(Source records)
|---|

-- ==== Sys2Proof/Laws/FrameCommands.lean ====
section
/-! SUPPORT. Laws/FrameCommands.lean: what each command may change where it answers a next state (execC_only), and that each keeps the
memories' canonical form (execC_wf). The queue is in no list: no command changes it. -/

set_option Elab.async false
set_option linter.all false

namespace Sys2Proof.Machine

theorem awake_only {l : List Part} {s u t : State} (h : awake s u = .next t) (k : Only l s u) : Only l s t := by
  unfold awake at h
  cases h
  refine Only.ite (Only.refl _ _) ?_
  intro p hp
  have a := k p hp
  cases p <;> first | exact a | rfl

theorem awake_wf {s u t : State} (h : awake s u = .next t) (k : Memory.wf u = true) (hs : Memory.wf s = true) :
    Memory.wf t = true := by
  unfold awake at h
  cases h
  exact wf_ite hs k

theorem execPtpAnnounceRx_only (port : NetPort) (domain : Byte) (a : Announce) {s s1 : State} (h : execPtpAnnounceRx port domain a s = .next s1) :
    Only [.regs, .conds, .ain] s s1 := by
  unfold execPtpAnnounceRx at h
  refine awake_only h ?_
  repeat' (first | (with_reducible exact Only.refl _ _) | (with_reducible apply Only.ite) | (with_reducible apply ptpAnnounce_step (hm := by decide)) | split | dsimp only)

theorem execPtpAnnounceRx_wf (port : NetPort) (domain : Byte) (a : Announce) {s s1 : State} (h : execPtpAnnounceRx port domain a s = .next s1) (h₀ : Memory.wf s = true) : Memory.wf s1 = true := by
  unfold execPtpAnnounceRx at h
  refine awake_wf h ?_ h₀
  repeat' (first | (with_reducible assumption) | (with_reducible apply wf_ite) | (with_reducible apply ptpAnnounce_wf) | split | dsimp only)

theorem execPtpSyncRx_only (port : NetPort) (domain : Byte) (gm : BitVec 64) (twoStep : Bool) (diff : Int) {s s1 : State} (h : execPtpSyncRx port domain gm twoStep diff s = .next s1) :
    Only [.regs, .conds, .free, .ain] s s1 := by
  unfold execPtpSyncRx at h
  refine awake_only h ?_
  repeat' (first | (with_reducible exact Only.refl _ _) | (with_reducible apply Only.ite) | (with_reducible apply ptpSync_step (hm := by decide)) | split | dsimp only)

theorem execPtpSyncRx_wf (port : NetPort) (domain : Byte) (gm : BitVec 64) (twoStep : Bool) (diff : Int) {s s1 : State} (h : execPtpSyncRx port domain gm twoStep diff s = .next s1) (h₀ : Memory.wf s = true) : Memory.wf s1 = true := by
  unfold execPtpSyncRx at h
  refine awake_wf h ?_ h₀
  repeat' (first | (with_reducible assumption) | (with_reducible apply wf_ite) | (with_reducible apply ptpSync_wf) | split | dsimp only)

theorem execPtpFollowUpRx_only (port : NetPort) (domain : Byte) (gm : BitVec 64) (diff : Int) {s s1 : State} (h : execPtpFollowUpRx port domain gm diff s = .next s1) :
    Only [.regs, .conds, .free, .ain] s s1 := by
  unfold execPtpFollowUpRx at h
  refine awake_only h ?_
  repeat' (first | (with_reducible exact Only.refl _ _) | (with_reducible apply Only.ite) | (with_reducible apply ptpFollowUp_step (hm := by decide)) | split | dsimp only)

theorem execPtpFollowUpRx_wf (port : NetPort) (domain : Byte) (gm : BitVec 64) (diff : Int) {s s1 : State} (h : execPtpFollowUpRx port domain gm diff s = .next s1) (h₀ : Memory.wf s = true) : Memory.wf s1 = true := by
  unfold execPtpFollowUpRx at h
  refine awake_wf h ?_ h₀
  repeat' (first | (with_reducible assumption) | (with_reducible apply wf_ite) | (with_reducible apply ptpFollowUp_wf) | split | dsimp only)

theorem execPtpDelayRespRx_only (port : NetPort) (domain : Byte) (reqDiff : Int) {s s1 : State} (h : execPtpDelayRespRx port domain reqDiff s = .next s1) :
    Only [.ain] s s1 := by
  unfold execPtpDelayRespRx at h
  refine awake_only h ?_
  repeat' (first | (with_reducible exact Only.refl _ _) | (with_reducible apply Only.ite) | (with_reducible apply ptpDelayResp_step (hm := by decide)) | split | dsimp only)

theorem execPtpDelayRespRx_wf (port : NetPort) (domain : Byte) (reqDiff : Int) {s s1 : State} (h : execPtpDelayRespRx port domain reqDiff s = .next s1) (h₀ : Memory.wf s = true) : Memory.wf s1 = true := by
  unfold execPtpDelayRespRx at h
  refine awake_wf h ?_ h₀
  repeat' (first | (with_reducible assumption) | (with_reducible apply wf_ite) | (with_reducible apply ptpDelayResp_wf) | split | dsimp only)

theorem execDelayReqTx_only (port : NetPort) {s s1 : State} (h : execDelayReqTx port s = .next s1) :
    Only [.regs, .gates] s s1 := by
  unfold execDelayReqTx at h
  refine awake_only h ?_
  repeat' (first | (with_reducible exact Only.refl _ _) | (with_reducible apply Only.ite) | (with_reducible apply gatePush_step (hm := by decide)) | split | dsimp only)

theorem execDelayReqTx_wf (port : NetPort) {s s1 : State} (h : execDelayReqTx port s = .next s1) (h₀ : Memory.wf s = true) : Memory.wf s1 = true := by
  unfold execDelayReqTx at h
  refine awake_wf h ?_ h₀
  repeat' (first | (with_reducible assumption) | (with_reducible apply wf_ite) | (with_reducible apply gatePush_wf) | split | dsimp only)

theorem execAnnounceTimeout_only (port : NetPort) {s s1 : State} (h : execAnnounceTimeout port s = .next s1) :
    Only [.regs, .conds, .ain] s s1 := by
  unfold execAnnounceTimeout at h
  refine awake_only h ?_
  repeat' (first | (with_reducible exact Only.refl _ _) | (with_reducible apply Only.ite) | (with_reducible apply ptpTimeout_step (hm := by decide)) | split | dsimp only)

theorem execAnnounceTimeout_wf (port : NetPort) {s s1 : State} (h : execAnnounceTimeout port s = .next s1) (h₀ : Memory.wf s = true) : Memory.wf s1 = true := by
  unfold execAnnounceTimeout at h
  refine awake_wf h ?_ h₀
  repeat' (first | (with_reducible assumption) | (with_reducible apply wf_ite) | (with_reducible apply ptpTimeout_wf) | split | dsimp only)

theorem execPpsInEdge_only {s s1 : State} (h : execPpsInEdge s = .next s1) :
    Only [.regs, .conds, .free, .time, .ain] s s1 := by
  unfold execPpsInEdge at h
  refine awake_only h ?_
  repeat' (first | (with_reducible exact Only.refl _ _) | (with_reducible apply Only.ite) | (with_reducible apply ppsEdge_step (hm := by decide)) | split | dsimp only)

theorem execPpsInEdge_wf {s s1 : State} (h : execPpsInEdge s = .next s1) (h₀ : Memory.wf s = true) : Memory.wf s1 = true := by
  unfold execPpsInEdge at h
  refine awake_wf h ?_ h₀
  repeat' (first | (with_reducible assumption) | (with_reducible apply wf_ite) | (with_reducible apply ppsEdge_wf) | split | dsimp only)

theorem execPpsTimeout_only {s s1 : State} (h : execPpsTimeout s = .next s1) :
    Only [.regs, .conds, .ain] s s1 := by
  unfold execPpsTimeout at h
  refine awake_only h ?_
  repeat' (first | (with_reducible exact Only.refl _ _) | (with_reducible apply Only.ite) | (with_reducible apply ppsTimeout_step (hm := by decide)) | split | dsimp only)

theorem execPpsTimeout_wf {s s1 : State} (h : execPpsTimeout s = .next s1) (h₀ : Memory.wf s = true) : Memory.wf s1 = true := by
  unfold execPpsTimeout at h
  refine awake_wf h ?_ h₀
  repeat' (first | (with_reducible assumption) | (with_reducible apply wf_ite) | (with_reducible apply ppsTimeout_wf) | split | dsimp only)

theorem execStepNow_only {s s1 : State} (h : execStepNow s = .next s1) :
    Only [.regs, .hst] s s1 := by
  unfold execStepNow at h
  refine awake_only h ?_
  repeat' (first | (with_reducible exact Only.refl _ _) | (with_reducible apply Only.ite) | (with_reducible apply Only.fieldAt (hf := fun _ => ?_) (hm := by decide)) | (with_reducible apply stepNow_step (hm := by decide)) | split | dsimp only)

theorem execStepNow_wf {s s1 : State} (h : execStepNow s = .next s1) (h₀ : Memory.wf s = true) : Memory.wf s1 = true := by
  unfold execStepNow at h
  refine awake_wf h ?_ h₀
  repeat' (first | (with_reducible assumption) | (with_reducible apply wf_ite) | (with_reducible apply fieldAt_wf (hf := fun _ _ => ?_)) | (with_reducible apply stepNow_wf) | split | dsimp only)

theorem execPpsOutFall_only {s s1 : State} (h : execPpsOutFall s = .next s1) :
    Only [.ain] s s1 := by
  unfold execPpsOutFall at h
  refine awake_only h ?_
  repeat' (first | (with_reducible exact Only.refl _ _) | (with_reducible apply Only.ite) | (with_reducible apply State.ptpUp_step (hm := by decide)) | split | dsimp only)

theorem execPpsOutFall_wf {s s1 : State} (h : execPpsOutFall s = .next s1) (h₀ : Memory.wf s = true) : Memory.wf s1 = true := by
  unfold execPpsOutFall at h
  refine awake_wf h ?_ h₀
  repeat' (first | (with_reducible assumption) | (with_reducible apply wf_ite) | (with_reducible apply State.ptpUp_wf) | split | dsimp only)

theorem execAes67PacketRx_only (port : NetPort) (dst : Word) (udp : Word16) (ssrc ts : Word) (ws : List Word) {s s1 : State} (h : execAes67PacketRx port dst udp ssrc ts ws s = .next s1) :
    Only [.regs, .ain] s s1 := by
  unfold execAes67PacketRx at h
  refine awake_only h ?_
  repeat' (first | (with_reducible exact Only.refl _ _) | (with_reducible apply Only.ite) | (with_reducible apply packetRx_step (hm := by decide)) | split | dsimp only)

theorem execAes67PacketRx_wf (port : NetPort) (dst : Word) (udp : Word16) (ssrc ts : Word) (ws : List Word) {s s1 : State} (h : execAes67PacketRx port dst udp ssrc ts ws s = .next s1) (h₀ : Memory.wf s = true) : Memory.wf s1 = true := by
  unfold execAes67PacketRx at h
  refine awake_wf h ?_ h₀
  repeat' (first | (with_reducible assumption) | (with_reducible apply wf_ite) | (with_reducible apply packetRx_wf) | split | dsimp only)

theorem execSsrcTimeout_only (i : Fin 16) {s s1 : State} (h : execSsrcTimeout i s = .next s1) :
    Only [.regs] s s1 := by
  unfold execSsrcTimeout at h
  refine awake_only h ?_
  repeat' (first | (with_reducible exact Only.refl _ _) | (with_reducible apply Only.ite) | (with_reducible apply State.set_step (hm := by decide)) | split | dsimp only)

|---|

* [YOUR GOAL]: Would you please repeat exactly the lines above, starting at the line with "theorem execPtpAnnounceRx_only (port" and stopping at the line with "(with_reducible apply ptpFollowUp_step", both included?

* [EXPECTED ANSWER]:
theorem execPtpAnnounceRx_only (port : NetPort) (domain : Byte) (a : Announce) {s s1 : State} (h : execPtpAnnounceRx port domain a s = .next s1) :
    Only [.regs, .conds, .ain] s s1 := by
  unfold execPtpAnnounceRx at h
  refine awake_only h ?_
  repeat' (first | (with_reducible exact Only.refl _ _) | (with_reducible apply Only.ite) | (with_reducible apply ptpAnnounce_step (hm := by decide)) | split | dsimp only)

theorem execPtpAnnounceRx_wf (port : NetPort) (domain : Byte) (a : Announce) {s s1 : State} (h : execPtpAnnounceRx port domain a s = .next s1) (h₀ : Memory.wf s = true) : Memory.wf s1 = true := by
  unfold execPtpAnnounceRx at h
  refine awake_wf h ?_ h₀
  repeat' (first | (with_reducible assumption) | (with_reducible apply wf_ite) | (with_reducible apply ptpAnnounce_wf) | split | dsimp only)

theorem execPtpSyncRx_only (port : NetPort) (domain : Byte) (gm : BitVec 64) (twoStep : Bool) (diff : Int) {s s1 : State} (h : execPtpSyncRx port domain gm twoStep diff s = .next s1) :
    Only [.regs, .conds, .free, .ain] s s1 := by
  unfold execPtpSyncRx at h
  refine awake_only h ?_
  repeat' (first | (with_reducible exact Only.refl _ _) | (with_reducible apply Only.ite) | (with_reducible apply ptpSync_step (hm := by decide)) | split | dsimp only)

theorem execPtpSyncRx_wf (port : NetPort) (domain : Byte) (gm : BitVec 64) (twoStep : Bool) (diff : Int) {s s1 : State} (h : execPtpSyncRx port domain gm twoStep diff s = .next s1) (h₀ : Memory.wf s = true) : Memory.wf s1 = true := by
  unfold execPtpSyncRx at h
  refine awake_wf h ?_ h₀
  repeat' (first | (with_reducible assumption) | (with_reducible apply wf_ite) | (with_reducible apply ptpSync_wf) | split | dsimp only)

theorem execPtpFollowUpRx_only (port : NetPort) (domain : Byte) (gm : BitVec 64) (diff : Int) {s s1 : State} (h : execPtpFollowUpRx port domain gm diff s = .next s1) :
    Only [.regs, .conds, .free, .ain] s s1 := by
  unfold execPtpFollowUpRx at h
  refine awake_only h ?_
  repeat' (first | (with_reducible exact Only.refl _ _) | (with_reducible apply Only.ite) | (with_reducible apply ptpFollowUp_step (hm := by decide)) | split | dsimp only)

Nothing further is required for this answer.